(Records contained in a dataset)
*-*-*

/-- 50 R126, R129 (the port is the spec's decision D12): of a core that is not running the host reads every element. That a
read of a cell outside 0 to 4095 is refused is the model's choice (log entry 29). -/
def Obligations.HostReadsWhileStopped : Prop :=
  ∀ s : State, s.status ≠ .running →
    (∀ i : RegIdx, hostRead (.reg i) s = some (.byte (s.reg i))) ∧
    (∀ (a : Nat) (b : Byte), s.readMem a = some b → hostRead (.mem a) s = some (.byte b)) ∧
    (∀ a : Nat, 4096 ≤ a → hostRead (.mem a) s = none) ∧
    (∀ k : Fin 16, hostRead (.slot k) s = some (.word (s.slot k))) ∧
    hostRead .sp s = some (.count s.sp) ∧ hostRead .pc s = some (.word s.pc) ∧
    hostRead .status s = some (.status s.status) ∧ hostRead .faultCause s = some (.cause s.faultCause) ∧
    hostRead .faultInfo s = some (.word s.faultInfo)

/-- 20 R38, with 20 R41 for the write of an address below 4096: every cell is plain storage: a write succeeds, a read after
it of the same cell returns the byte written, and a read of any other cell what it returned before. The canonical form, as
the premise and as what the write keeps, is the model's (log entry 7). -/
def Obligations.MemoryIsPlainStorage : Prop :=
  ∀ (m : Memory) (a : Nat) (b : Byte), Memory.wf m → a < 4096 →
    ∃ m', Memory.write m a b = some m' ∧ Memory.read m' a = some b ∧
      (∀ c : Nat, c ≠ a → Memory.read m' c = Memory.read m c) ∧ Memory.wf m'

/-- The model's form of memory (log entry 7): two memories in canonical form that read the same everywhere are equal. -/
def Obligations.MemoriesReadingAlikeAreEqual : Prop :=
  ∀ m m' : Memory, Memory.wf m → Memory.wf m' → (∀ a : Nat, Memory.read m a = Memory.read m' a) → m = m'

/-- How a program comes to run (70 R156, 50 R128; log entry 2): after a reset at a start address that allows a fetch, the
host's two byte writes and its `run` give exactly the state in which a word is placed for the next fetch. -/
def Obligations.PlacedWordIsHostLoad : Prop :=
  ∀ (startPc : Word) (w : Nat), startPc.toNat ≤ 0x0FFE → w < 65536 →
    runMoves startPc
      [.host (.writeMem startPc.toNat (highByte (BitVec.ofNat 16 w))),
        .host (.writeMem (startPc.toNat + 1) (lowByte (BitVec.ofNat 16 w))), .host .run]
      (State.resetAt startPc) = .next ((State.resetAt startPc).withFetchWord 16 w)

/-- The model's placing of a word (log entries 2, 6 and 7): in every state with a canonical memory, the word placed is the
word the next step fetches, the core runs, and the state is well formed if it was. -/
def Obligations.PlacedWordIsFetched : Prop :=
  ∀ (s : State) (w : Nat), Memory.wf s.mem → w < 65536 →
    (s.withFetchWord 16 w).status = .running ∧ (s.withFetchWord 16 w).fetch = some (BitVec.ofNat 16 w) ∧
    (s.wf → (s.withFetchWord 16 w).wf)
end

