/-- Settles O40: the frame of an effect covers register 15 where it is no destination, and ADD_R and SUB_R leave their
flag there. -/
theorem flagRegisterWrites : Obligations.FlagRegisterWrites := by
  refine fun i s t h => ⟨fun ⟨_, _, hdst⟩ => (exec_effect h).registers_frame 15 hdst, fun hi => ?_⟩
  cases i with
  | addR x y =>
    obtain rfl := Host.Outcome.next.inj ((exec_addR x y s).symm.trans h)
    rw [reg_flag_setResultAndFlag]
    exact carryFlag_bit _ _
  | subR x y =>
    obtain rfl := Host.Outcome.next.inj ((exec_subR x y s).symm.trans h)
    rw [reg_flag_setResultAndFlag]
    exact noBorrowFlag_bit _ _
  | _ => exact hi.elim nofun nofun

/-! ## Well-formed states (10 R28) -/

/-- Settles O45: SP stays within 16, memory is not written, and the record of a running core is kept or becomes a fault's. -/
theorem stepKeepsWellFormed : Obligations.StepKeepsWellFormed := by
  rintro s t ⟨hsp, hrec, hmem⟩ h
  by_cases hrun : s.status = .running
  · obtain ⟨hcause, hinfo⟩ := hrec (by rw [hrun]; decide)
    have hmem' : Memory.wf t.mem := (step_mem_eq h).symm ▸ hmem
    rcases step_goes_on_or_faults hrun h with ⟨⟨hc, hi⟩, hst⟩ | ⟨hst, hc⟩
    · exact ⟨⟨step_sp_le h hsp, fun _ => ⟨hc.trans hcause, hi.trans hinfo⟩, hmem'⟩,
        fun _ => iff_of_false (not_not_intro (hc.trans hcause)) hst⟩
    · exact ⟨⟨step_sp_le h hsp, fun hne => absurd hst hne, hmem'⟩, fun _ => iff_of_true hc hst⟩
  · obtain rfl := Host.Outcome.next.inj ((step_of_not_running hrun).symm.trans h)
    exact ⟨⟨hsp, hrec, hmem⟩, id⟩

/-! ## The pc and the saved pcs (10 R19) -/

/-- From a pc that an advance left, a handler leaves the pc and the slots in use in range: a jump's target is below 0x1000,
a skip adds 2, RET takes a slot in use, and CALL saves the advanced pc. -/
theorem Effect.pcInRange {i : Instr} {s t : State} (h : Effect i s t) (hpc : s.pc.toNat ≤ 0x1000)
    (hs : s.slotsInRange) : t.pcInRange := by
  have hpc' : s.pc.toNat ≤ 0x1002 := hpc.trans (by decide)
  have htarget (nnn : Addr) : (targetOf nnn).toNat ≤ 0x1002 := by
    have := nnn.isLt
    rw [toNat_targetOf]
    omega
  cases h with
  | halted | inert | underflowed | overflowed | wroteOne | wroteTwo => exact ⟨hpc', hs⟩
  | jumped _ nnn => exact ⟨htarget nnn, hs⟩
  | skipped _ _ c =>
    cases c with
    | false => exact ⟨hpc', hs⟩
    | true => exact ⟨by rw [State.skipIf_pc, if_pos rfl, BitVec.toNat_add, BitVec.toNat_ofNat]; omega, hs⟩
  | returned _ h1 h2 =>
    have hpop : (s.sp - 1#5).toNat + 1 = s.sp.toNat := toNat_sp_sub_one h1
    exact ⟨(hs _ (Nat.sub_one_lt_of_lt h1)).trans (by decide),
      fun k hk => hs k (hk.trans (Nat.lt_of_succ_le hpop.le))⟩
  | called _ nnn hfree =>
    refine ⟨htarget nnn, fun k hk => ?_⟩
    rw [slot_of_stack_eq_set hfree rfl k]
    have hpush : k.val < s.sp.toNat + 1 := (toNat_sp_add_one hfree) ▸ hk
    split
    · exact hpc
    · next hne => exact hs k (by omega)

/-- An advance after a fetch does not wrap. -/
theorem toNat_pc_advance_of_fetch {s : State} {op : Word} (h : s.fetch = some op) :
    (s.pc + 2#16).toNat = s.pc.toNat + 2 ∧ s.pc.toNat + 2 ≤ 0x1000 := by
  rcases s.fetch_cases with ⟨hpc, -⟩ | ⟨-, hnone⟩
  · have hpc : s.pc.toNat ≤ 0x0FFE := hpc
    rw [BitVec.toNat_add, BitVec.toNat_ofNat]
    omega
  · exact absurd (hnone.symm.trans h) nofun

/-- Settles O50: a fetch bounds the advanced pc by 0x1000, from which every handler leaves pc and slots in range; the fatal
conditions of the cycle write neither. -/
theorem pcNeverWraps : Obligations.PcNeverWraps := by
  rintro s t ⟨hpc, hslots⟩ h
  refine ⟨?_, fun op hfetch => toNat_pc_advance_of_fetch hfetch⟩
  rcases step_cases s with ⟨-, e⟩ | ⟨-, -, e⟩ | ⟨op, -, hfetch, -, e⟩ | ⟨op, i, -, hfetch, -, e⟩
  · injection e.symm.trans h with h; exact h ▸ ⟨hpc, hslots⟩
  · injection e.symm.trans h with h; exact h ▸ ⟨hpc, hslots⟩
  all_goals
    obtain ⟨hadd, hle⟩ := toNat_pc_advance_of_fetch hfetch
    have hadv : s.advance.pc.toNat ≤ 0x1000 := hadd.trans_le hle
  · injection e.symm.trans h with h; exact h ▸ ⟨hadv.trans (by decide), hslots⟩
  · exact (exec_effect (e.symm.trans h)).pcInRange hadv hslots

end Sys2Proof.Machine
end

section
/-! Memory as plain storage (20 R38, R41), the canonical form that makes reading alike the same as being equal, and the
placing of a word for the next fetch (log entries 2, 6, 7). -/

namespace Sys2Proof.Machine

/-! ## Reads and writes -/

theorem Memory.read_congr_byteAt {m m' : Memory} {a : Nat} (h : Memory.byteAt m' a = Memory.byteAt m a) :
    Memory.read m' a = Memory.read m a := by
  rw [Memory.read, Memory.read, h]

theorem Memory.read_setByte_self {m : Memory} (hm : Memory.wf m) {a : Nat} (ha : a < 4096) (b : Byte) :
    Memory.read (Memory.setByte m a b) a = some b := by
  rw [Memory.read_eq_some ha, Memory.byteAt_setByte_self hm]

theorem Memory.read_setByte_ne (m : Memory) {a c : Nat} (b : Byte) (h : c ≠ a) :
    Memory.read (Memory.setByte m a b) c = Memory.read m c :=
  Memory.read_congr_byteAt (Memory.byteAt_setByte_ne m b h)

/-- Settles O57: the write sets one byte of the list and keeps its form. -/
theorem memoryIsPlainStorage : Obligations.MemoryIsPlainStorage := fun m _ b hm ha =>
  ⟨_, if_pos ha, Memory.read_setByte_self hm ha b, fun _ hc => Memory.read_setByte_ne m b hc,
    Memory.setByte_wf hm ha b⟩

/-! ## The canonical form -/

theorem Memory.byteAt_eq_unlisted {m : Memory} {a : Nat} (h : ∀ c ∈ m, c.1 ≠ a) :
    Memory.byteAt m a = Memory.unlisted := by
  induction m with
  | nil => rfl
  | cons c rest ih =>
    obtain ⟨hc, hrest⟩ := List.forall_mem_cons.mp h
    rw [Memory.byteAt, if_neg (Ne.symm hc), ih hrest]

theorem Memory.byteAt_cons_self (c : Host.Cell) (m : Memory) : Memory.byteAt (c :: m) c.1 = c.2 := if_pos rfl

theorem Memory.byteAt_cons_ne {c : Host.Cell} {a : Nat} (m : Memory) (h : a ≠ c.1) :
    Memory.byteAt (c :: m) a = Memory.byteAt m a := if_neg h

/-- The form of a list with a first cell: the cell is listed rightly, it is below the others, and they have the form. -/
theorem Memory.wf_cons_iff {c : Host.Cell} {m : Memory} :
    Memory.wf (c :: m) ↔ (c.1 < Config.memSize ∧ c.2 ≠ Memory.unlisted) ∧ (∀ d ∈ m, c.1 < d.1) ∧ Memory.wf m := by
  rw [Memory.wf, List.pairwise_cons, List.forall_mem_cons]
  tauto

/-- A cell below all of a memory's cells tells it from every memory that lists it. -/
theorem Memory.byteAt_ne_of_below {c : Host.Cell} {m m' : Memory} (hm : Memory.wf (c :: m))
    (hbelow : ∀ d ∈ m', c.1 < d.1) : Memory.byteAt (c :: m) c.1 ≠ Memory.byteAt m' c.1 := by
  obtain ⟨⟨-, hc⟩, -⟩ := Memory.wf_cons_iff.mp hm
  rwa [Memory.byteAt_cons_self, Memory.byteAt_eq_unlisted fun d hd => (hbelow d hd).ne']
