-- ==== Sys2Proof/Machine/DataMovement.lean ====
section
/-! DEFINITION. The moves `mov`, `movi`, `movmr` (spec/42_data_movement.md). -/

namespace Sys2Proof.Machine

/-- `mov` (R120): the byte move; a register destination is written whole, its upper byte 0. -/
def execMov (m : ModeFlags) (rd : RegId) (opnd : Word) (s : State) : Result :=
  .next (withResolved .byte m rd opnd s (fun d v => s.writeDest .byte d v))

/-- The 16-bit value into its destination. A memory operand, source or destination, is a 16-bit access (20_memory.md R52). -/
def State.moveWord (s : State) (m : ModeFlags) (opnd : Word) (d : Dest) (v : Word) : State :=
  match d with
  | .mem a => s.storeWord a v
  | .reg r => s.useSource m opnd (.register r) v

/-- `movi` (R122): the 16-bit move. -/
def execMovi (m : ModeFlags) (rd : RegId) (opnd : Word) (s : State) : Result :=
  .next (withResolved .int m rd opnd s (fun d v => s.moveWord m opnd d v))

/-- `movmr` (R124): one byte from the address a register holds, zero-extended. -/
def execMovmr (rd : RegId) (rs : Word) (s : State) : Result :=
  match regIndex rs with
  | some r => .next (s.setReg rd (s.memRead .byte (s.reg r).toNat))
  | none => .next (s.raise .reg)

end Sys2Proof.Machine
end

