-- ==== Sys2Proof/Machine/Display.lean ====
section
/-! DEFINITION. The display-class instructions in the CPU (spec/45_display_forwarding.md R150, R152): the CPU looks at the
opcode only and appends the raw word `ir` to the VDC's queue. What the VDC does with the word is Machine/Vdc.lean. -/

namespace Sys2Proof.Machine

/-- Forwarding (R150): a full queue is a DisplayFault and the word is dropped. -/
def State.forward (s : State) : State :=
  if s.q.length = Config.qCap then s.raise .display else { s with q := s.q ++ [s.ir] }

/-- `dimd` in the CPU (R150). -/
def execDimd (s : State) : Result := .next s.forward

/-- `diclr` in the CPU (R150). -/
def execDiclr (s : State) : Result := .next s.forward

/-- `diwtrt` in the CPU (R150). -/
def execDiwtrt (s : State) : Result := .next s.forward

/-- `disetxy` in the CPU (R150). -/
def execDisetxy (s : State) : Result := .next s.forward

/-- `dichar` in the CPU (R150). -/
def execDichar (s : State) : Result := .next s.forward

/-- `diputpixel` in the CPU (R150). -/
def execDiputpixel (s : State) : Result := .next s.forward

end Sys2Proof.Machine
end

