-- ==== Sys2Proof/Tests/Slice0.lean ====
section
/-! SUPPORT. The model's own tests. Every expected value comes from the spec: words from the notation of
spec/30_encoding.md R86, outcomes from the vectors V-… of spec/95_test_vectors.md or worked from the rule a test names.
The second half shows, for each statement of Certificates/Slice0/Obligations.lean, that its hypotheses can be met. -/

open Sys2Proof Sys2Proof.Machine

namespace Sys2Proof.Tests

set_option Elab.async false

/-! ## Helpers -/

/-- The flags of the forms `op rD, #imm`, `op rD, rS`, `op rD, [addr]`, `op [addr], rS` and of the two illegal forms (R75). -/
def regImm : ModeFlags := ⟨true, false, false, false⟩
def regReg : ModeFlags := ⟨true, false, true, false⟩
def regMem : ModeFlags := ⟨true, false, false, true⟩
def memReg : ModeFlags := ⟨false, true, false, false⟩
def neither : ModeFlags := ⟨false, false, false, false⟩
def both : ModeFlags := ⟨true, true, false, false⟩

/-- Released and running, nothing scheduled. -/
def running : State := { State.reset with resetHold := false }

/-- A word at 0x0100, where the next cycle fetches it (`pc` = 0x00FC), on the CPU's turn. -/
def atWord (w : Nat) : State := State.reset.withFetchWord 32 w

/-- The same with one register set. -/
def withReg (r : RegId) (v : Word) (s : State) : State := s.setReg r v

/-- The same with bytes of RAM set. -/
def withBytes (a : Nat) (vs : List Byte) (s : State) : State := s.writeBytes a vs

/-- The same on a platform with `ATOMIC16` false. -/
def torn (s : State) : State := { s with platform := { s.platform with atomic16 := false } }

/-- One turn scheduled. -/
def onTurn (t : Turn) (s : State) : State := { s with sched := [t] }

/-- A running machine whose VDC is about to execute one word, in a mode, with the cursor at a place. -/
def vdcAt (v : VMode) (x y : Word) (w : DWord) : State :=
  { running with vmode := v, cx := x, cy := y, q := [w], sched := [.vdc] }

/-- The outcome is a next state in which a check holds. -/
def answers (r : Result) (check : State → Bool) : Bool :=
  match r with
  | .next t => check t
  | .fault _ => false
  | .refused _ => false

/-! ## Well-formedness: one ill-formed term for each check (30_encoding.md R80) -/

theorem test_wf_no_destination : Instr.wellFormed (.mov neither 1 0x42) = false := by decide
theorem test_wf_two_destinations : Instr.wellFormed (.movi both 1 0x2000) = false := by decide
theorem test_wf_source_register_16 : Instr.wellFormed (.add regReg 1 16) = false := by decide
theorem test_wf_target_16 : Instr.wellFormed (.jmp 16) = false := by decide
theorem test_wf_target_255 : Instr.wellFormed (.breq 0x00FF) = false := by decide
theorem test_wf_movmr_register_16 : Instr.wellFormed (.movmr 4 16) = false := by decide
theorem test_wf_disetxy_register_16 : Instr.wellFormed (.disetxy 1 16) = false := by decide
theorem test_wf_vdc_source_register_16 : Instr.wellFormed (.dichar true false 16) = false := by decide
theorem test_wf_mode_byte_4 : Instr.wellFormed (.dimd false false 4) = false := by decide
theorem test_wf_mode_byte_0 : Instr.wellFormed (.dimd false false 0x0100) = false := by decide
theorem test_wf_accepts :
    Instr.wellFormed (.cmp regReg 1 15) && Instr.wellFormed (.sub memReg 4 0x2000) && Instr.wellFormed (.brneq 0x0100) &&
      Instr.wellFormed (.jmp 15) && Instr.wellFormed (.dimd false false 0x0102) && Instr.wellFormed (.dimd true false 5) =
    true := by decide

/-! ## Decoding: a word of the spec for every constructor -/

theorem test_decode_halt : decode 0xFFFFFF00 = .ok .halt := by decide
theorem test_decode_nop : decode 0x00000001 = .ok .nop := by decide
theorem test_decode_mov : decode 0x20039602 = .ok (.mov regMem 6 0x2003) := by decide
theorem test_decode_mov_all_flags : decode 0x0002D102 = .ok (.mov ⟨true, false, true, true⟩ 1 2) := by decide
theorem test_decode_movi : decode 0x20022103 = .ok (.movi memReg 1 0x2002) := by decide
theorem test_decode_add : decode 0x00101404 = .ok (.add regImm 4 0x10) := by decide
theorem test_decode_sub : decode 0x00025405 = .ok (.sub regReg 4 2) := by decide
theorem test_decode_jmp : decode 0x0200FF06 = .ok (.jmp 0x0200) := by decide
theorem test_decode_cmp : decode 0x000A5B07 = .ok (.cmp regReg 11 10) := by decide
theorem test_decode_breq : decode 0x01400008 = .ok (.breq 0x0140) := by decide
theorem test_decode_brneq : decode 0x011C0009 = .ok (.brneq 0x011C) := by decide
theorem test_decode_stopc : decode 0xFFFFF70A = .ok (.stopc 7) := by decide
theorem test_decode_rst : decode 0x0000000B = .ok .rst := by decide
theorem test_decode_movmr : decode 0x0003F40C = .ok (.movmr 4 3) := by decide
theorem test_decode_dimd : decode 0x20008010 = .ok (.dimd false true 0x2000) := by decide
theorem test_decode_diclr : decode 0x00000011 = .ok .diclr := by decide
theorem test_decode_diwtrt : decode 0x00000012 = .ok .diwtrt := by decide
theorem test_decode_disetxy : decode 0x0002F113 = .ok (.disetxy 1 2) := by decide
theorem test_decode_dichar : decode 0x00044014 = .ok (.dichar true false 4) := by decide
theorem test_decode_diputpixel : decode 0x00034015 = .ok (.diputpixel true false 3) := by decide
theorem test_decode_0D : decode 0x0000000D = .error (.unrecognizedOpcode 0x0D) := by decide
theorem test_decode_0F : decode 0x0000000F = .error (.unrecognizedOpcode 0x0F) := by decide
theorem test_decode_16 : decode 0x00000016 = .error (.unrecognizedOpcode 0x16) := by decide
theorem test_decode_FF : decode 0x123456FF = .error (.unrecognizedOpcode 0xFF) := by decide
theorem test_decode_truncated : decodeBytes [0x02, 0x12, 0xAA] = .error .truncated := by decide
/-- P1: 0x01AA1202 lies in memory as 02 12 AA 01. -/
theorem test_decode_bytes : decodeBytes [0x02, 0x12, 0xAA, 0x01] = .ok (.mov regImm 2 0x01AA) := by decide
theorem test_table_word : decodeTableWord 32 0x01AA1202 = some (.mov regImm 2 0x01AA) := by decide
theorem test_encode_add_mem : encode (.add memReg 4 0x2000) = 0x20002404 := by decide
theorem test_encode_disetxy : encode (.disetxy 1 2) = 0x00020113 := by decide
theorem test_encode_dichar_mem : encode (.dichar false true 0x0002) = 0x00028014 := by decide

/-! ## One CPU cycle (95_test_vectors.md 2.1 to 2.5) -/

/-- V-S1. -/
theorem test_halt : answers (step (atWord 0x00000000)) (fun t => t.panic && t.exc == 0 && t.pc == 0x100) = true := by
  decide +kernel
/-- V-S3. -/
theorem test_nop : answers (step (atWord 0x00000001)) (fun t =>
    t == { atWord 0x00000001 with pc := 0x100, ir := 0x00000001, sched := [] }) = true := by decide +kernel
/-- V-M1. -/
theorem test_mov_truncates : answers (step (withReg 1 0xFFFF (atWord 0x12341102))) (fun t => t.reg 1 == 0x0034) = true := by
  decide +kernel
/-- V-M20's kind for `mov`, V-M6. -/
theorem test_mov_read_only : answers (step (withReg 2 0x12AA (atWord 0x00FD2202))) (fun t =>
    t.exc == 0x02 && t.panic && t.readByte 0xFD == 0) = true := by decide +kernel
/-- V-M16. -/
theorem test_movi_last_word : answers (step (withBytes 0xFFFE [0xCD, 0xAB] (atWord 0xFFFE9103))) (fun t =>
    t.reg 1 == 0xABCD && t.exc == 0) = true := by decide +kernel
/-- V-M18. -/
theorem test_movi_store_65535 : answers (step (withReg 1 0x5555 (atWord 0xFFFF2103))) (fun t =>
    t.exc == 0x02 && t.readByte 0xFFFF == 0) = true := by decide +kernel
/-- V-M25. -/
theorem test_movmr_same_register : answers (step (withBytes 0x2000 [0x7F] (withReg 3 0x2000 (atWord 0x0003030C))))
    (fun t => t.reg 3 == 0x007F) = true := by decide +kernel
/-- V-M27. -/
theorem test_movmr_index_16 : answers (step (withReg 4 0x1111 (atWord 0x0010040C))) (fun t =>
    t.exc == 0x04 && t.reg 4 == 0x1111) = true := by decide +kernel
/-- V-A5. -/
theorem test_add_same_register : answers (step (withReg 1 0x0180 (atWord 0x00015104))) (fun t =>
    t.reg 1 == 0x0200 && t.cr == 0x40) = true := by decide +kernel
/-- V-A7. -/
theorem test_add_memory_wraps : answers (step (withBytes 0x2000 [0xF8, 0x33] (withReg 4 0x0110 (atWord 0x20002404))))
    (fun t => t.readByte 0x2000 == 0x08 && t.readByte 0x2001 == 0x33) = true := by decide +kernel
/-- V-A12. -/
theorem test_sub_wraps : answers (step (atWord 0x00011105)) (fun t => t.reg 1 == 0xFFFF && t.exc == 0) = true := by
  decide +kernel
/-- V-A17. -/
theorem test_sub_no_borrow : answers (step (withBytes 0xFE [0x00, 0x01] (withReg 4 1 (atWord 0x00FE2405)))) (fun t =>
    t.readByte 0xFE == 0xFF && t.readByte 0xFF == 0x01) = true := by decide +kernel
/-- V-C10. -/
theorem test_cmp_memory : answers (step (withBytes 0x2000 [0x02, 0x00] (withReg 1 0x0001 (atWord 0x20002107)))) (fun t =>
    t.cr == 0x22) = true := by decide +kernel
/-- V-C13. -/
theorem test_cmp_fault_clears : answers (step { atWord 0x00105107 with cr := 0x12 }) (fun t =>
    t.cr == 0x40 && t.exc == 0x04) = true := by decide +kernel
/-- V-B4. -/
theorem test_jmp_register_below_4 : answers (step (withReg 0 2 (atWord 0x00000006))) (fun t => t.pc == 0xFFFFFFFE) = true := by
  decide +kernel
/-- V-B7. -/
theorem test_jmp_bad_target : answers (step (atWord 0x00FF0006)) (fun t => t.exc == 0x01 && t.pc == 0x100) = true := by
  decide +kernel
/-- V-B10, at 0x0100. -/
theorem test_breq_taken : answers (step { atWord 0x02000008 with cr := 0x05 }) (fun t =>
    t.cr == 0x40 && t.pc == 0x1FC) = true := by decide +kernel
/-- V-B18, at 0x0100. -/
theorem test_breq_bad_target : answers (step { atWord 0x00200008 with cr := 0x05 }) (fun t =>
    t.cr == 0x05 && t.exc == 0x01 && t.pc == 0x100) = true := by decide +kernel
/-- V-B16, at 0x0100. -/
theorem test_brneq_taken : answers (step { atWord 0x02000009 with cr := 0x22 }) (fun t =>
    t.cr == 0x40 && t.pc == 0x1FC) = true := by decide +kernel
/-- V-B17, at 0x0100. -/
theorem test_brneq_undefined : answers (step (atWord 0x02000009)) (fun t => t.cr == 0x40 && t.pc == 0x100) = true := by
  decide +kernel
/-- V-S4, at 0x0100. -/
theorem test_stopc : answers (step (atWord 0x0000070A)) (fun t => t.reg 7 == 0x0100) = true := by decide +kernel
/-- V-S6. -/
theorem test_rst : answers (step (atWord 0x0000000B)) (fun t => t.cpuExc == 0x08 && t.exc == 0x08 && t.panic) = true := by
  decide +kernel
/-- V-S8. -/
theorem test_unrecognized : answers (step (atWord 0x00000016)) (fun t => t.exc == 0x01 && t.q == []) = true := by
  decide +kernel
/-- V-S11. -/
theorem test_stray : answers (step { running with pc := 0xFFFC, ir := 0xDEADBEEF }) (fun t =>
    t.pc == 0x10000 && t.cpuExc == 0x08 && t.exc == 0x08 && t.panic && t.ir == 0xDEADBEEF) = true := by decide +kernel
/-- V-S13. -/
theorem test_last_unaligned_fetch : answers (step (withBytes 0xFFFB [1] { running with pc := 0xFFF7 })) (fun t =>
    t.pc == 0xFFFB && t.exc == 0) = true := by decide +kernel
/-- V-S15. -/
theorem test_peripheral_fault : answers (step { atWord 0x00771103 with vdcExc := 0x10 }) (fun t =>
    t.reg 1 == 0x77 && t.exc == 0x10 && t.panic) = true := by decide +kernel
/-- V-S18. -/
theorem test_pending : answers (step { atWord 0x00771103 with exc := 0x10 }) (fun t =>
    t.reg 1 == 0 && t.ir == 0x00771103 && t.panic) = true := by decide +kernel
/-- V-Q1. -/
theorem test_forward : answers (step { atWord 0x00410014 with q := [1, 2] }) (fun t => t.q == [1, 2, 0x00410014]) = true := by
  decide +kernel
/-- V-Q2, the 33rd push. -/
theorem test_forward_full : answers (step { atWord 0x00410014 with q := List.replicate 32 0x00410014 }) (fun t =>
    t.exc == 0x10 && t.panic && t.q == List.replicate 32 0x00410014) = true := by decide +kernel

*-*-*

» **TASK OBJECTIVE**
Copy out only the lines above from the one with "0x0FFE → w < 65536 →" to the one with "placed is the", inclusive, exactly as they stand.

» **TASK RESULT**
  ∀ (startPc : Word) (w : Nat), startPc.toNat ≤ 0x0FFE → w < 65536 →
    runMoves startPc
      [.host (.writeMem startPc.toNat (highByte (BitVec.ofNat 16 w))),
        .host (.writeMem (startPc.toNat + 1) (lowByte (BitVec.ofNat 16 w))), .host .run]
      (State.resetAt startPc) = .next ((State.resetAt startPc).withFetchWord 16 w)

/-- The model's placing of a word (log entries 2, 6 and 7): in every state with a canonical memory, the word placed is the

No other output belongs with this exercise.